Agricultura aprova relatório sobre fusão dos frigoríficos Marfrig e Seara

Fonte Agência Câmara Notícias 21/04/2013 às 11h

 

Os parlamentares concluíram que a junção dos dois grupos não levou à concentração de mercado e não há risco de formação de preço.

Arquivo/Brizza Cavalcante
Onyx Lorenzoni
Lorenzoni: o grupo propôs que o BNDES financie pequenos empreendimentos para minorar os efeitos da concentração na economia.

A Comissão de Agricultura, Pecuária, Abastecimento e Desenvolvimento Rural aprovou no dia 10 o relatório da subcomissão que analisou a fusão entre as empresas frigoríficas Marfrig e Seara. Os parlamentares concluíram que a junção dos dois grupos não levou à concentração de mercado e não há risco de formação de preço.

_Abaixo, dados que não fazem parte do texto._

-- ==== Sys2Proof/Laws/State.lean ====
section
/-! SUPPORT. Sys2Proof/Laws/State.lean: what every update of the state changes and what it leaves alone, field by field. -/
namespace Sys2Proof.Machine

/-! ### Changes of one group -/

@[simp] theorem State.setTwin_fields (s : State) (f : TwinG → TwinG) :
    (s.setTwin f).twin = f s.twin ∧ (s.setTwin f).mcc = s.mcc ∧ (s.setTwin f).dev = s.dev ∧ (s.setTwin f).params = s.params ∧
    (s.setTwin f).power = s.power ∧ (s.setTwin f).boot = s.boot ∧ (s.setTwin f).sec = s.sec ∧ (s.setTwin f).fw = s.fw ∧
    (s.setTwin f).audio = s.audio ∧ (s.setTwin f).mere = s.mere ∧ (s.setTwin f).spring = s.spring ∧ (s.setTwin f).tarn = s.tarn ∧
    (s.setTwin f).ports = s.ports ∧ (s.setTwin f).conv = s.conv ∧ (s.setTwin f).net = s.net ∧ (s.setTwin f).cku = s.cku ∧
    (s.setTwin f).vcp = s.vcp ∧ (s.setTwin f).ev = s.ev ∧ (s.setTwin f).scene = s.scene ∧ (s.setTwin f).fab = s.fab ∧
    (s.setTwin f).fault = s.fault ∧ (s.setTwin f).legacy = s.legacy ∧ (s.setTwin f).free = s.free ∧ (s.setTwin f).draws = s.draws ∧
    (s.setTwin f).pending = s.pending := by
  simp [State.setTwin]

@[simp] theorem State.setCku_fields (s : State) (f : CkuG → CkuG) :
    (s.setCku f).cku = f s.cku ∧ (s.setCku f).mcc = s.mcc ∧ (s.setCku f).dev = s.dev ∧ (s.setCku f).params = s.params ∧
    (s.setCku f).power = s.power ∧ (s.setCku f).boot = s.boot ∧ (s.setCku f).sec = s.sec ∧ (s.setCku f).fw = s.fw ∧
    (s.setCku f).audio = s.audio ∧ (s.setCku f).mere = s.mere ∧ (s.setCku f).spring = s.spring ∧ (s.setCku f).tarn = s.tarn ∧
    (s.setCku f).ports = s.ports ∧ (s.setCku f).conv = s.conv ∧ (s.setCku f).net = s.net ∧ (s.setCku f).vcp = s.vcp ∧
    (s.setCku f).ev = s.ev ∧ (s.setCku f).scene = s.scene ∧ (s.setCku f).fab = s.fab ∧ (s.setCku f).fault = s.fault ∧
    (s.setCku f).twin = s.twin ∧ (s.setCku f).legacy = s.legacy ∧ (s.setCku f).free = s.free ∧ (s.setCku f).draws = s.draws ∧ (s.setCku f).pending = s.pending := by
  simp [State.setCku]

@[simp] theorem State.setNet_fields (s : State) (f : NetG → NetG) :
    (s.setNet f).net = f s.net ∧ (s.setNet f).mcc = s.mcc ∧ (s.setNet f).dev = s.dev ∧ (s.setNet f).params = s.params ∧
    (s.setNet f).power = s.power ∧ (s.setNet f).boot = s.boot ∧ (s.setNet f).sec = s.sec ∧ (s.setNet f).fw = s.fw ∧
    (s.setNet f).audio = s.audio ∧ (s.setNet f).mere = s.mere ∧ (s.setNet f).spring = s.spring ∧ (s.setNet f).tarn = s.tarn ∧
    (s.setNet f).ports = s.ports ∧ (s.setNet f).conv = s.conv ∧ (s.setNet f).cku = s.cku ∧ (s.setNet f).vcp = s.vcp ∧
    (s.setNet f).ev = s.ev ∧ (s.setNet f).scene = s.scene ∧ (s.setNet f).fab = s.fab ∧ (s.setNet f).fault = s.fault ∧
    (s.setNet f).twin = s.twin ∧ (s.setNet f).legacy = s.legacy ∧ (s.setNet f).free = s.free ∧ (s.setNet f).draws = s.draws ∧ (s.setNet f).pending = s.pending := by
  simp [State.setNet]

@[simp] theorem State.setScene_fields (s : State) (f : SceG → SceG) :
    (s.setScene f).scene = f s.scene ∧ (s.setScene f).mcc = s.mcc ∧ (s.setScene f).dev = s.dev ∧ (s.setScene f).params = s.params ∧
    (s.setScene f).power = s.power ∧ (s.setScene f).boot = s.boot ∧ (s.setScene f).sec = s.sec ∧ (s.setScene f).fw = s.fw ∧
    (s.setScene f).audio = s.audio ∧ (s.setScene f).mere = s.mere ∧ (s.setScene f).spring = s.spring ∧ (s.setScene f).tarn = s.tarn ∧
    (s.setScene f).ports = s.ports ∧ (s.setScene f).conv = s.conv ∧ (s.setScene f).net = s.net ∧ (s.setScene f).cku = s.cku ∧
    (s.setScene f).vcp = s.vcp ∧ (s.setScene f).ev = s.ev ∧ (s.setScene f).fab = s.fab ∧ (s.setScene f).fault = s.fault ∧
    (s.setScene f).twin = s.twin ∧ (s.setScene f).legacy = s.legacy ∧ (s.setScene f).free = s.free ∧ (s.setScene f).draws = s.draws ∧
    (s.setScene f).pending = s.pending := by
  simp [State.setScene]

@[simp] theorem State.setLeg_fields (s : State) (f : LegG → LegG) :
    (s.setLeg f).legacy = f s.legacy ∧ (s.setLeg f).mcc = s.mcc ∧ (s.setLeg f).dev = s.dev ∧ (s.setLeg f).params = s.params ∧
    (s.setLeg f).power = s.power ∧ (s.setLeg f).boot = s.boot ∧ (s.setLeg f).sec = s.sec ∧ (s.setLeg f).fw = s.fw ∧
    (s.setLeg f).audio = s.audio ∧ (s.setLeg f).mere = s.mere ∧ (s.setLeg f).spring = s.spring ∧ (s.setLeg f).tarn = s.tarn ∧
    (s.setLeg f).ports = s.ports ∧ (s.setLeg f).conv = s.conv ∧ (s.setLeg f).net = s.net ∧ (s.setLeg f).cku = s.cku ∧
    (s.setLeg f).vcp = s.vcp ∧ (s.setLeg f).ev = s.ev ∧ (s.setLeg f).scene = s.scene ∧ (s.setLeg f).fab = s.fab ∧
    (s.setLeg f).fault = s.fault ∧ (s.setLeg f).twin = s.twin ∧ (s.setLeg f).free = s.free ∧ (s.setLeg f).draws = s.draws ∧ (s.setLeg f).pending = s.pending := by
  simp [State.setLeg]

@[simp] theorem State.setAudio_fields (s : State) (f : AudioG → AudioG) :
    (s.setAudio f).audio = f s.audio ∧ (s.setAudio f).mcc = s.mcc ∧ (s.setAudio f).dev = s.dev ∧ (s.setAudio f).params = s.params ∧
    (s.setAudio f).power = s.power ∧ (s.setAudio f).boot = s.boot ∧ (s.setAudio f).sec = s.sec ∧ (s.setAudio f).fw = s.fw ∧
    (s.setAudio f).mere = s.mere ∧ (s.setAudio f).spring = s.spring ∧ (s.setAudio f).tarn = s.tarn ∧ (s.setAudio f).ports = s.ports ∧
    (s.setAudio f).conv = s.conv ∧ (s.setAudio f).net = s.net ∧ (s.setAudio f).cku = s.cku ∧ (s.setAudio f).vcp = s.vcp ∧
    (s.setAudio f).ev = s.ev ∧ (s.setAudio f).scene = s.scene ∧ (s.setAudio f).fab = s.fab ∧ (s.setAudio f).fault = s.fault ∧
    (s.setAudio f).twin = s.twin ∧ (s.setAudio f).legacy = s.legacy ∧ (s.setAudio f).free = s.free ∧ (s.setAudio f).draws = s.draws ∧
    (s.setAudio f).pending = s.pending := by
  simp [State.setAudio]

@[simp] theorem State.setFab_fields (s : State) (f : FabG → FabG) :
    (s.setFab f).fab = f s.fab ∧ (s.setFab f).mcc = s.mcc ∧ (s.setFab f).dev = s.dev ∧ (s.setFab f).params = s.params ∧
    (s.setFab f).power = s.power ∧ (s.setFab f).boot = s.boot ∧ (s.setFab f).sec = s.sec ∧ (s.setFab f).fw = s.fw ∧
    (s.setFab f).audio = s.audio ∧ (s.setFab f).mere = s.mere ∧ (s.setFab f).spring = s.spring ∧ (s.setFab f).tarn = s.tarn ∧
    (s.setFab f).ports = s.ports ∧ (s.setFab f).conv = s.conv ∧ (s.setFab f).net = s.net ∧ (s.setFab f).cku = s.cku ∧
    (s.setFab f).vcp = s.vcp ∧ (s.setFab f).ev = s.ev ∧ (s.setFab f).scene = s.scene ∧ (s.setFab f).fault = s.fault ∧
    (s.setFab f).twin = s.twin ∧ (s.setFab f).legacy = s.legacy ∧ (s.setFab f).free = s.free ∧ (s.setFab f).draws = s.draws ∧ (s.setFab f).pending = s.pending := by
  simp [State.setFab]

@[simp] theorem State.setVcp_fields (s : State) (f : VcpG → VcpG) :
    (s.setVcp f).vcp = f s.vcp ∧ (s.setVcp f).mcc = s.mcc ∧ (s.setVcp f).dev = s.dev ∧ (s.setVcp f).params = s.params ∧
    (s.setVcp f).power = s.power ∧ (s.setVcp f).boot = s.boot ∧ (s.setVcp f).sec = s.sec ∧ (s.setVcp f).fw = s.fw ∧
    (s.setVcp f).audio = s.audio ∧ (s.setVcp f).mere = s.mere ∧ (s.setVcp f).spring = s.spring ∧ (s.setVcp f).tarn = s.tarn ∧
    (s.setVcp f).ports = s.ports ∧ (s.setVcp f).conv = s.conv ∧ (s.setVcp f).net = s.net ∧ (s.setVcp f).cku = s.cku ∧
    (s.setVcp f).ev = s.ev ∧ (s.setVcp f).scene = s.scene ∧ (s.setVcp f).fab = s.fab ∧ (s.setVcp f).fault = s.fault ∧
    (s.setVcp f).twin = s.twin ∧ (s.setVcp f).legacy = s.legacy ∧ (s.setVcp f).free = s.free ∧ (s.setVcp f).draws = s.draws ∧ (s.setVcp f).pending = s.pending := by
  simp [State.setVcp]

@[simp] theorem State.setSec_fields (s : State) (f : SecG → SecG) :
    (s.setSec f).sec = f s.sec ∧ (s.setSec f).mcc = s.mcc ∧ (s.setSec f).dev = s.dev ∧ (s.setSec f).params = s.params ∧
    (s.setSec f).power = s.power ∧ (s.setSec f).boot = s.boot ∧ (s.setSec f).fw = s.fw ∧ (s.setSec f).audio = s.audio ∧
    (s.setSec f).mere = s.mere ∧ (s.setSec f).spring = s.spring ∧ (s.setSec f).tarn = s.tarn ∧ (s.setSec f).ports = s.ports ∧
    (s.setSec f).conv = s.conv ∧ (s.setSec f).net = s.net ∧ (s.setSec f).cku = s.cku ∧ (s.setSec f).vcp = s.vcp ∧
    (s.setSec f).ev = s.ev ∧ (s.setSec f).scene = s.scene ∧ (s.setSec f).fab = s.fab ∧ (s.setSec f).fault = s.fault ∧
    (s.setSec f).twin = s.twin ∧ (s.setSec f).legacy = s.legacy ∧ (s.setSec f).free = s.free ∧ (s.setSec f).draws = s.draws ∧ (s.setSec f).pending = s.pending := by
  simp [State.setSec]

@[simp] theorem State.setMere_fields (s : State) (f : MereG → MereG) :
    (s.setMere f).mere = f s.mere ∧ (s.setMere f).mcc = s.mcc ∧ (s.setMere f).dev = s.dev ∧ (s.setMere f).params = s.params ∧
    (s.setMere f).power = s.power ∧ (s.setMere f).boot = s.boot ∧ (s.setMere f).sec = s.sec ∧ (s.setMere f).fw = s.fw ∧
    (s.setMere f).audio = s.audio ∧ (s.setMere f).spring = s.spring ∧ (s.setMere f).tarn = s.tarn ∧ (s.setMere f).ports = s.ports ∧
    (s.setMere f).conv = s.conv ∧ (s.setMere f).net = s.net ∧ (s.setMere f).cku = s.cku ∧ (s.setMere f).vcp = s.vcp ∧
    (s.setMere f).ev = s.ev ∧ (s.setMere f).scene = s.scene ∧ (s.setMere f).fab = s.fab ∧ (s.setMere f).fault = s.fault ∧
    (s.setMere f).twin = s.twin ∧ (s.setMere f).legacy = s.legacy ∧ (s.setMere f).free = s.free ∧ (s.setMere f).draws = s.draws ∧
    (s.setMere f).pending = s.pending := by
  simp [State.setMere]

@[simp] theorem State.setFault_fields (s : State) (f : FaultG → FaultG) :
    (s.setFault f).fault = f s.fault ∧ (s.setFault f).mcc = s.mcc ∧ (s.setFault f).dev = s.dev ∧ (s.setFault f).params = s.params ∧
    (s.setFault f).power = s.power ∧ (s.setFault f).boot = s.boot ∧ (s.setFault f).sec = s.sec ∧ (s.setFault f).fw = s.fw ∧
    (s.setFault f).audio = s.audio ∧ (s.setFault f).mere = s.mere ∧ (s.setFault f).spring = s.spring ∧ (s.setFault f).tarn = s.tarn ∧
    (s.setFault f).ports = s.ports ∧ (s.setFault f).conv = s.conv ∧ (s.setFault f).net = s.net ∧ (s.setFault f).cku = s.cku ∧
    (s.setFault f).vcp = s.vcp ∧ (s.setFault f).ev = s.ev ∧ (s.setFault f).scene = s.scene ∧ (s.setFault f).fab = s.fab ∧
    (s.setFault f).twin = s.twin ∧ (s.setFault f).legacy = s.legacy ∧ (s.setFault f).free = s.free ∧ (s.setFault f).draws = s.draws ∧
    (s.setFault f).pending = s.pending := by
  simp [State.setFault]

@[simp] theorem State.setBoot_fields (s : State) (f : BootG → BootG) :
    (s.setBoot f).boot = f s.boot ∧ (s.setBoot f).mcc = s.mcc ∧ (s.setBoot f).dev = s.dev ∧ (s.setBoot f).params = s.params ∧
    (s.setBoot f).power = s.power ∧ (s.setBoot f).sec = s.sec ∧ (s.setBoot f).fw = s.fw ∧ (s.setBoot f).audio = s.audio ∧
    (s.setBoot f).mere = s.mere ∧ (s.setBoot f).spring = s.spring ∧ (s.setBoot f).tarn = s.tarn ∧ (s.setBoot f).ports = s.ports ∧
    (s.setBoot f).conv = s.conv ∧ (s.setBoot f).net = s.net ∧ (s.setBoot f).cku = s.cku ∧ (s.setBoot f).vcp = s.vcp ∧
    (s.setBoot f).ev = s.ev ∧ (s.setBoot f).scene = s.scene ∧ (s.setBoot f).fab = s.fab ∧ (s.setBoot f).fault = s.fault ∧
    (s.setBoot f).twin = s.twin ∧ (s.setBoot f).legacy = s.legacy ∧ (s.setBoot f).free = s.free ∧ (s.setBoot f).draws = s.draws ∧
    (s.setBoot f).pending = s.pending := by
  simp [State.setBoot]

@[simp] theorem State.setPower_fields (s : State) (f : PowerG → PowerG) :
    (s.setPower f).power = f s.power ∧ (s.setPower f).mcc = s.mcc ∧ (s.setPower f).dev = s.dev ∧ (s.setPower f).params = s.params ∧
    (s.setPower f).boot = s.boot ∧ (s.setPower f).sec = s.sec ∧ (s.setPower f).fw = s.fw ∧ (s.setPower f).audio = s.audio ∧
    (s.setPower f).mere = s.mere ∧ (s.setPower f).spring = s.spring ∧ (s.setPower f).tarn = s.tarn ∧ (s.setPower f).ports = s.ports ∧
    (s.setPower f).conv = s.conv ∧ (s.setPower f).net = s.net ∧ (s.setPower f).cku = s.cku ∧ (s.setPower f).vcp = s.vcp ∧
    (s.setPower f).ev = s.ev ∧ (s.setPower f).scene = s.scene ∧ (s.setPower f).fab = s.fab ∧ (s.setPower f).fault = s.fault ∧
    (s.setPower f).twin = s.twin ∧ (s.setPower f).legacy = s.legacy ∧ (s.setPower f).free = s.free ∧ (s.setPower f).draws = s.draws ∧
    (s.setPower f).pending = s.pending := by
  simp [State.setPower]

Ainda assim, o grupo apresentou algumas sugestões aos órgãos de defesa da concorrência para os casos de fusão no mercado brasileiro. Ao Banco Nacional de Desenvolvimento Econômico e Social (BNDES) sugeriu abrir linha de crédito específica para estimular a criação de pequenos e médios frigoríficos.

Também propôs que o BNDES financie capital de giro para médios e pequenos empreendimentos. “Assim vão se criar condições para o estabelecimento de um mercado secundário e minorar os efeitos da concentração na economia”, afirmou o relator, deputado Onyx Lorenzoni (DEM-RS).

Acompanhamento
Já para o Conselho Administrativo de Defesa Econômica (Cade), que é ligado ao Ministério da Justiça, a sugestão é criar um mecanismo de acompanhamento das fusões por cinco anos. Segundo Lorenzoni, esse mecanismo “teria o escopo de verificar o grau de concentração de mercado” no período.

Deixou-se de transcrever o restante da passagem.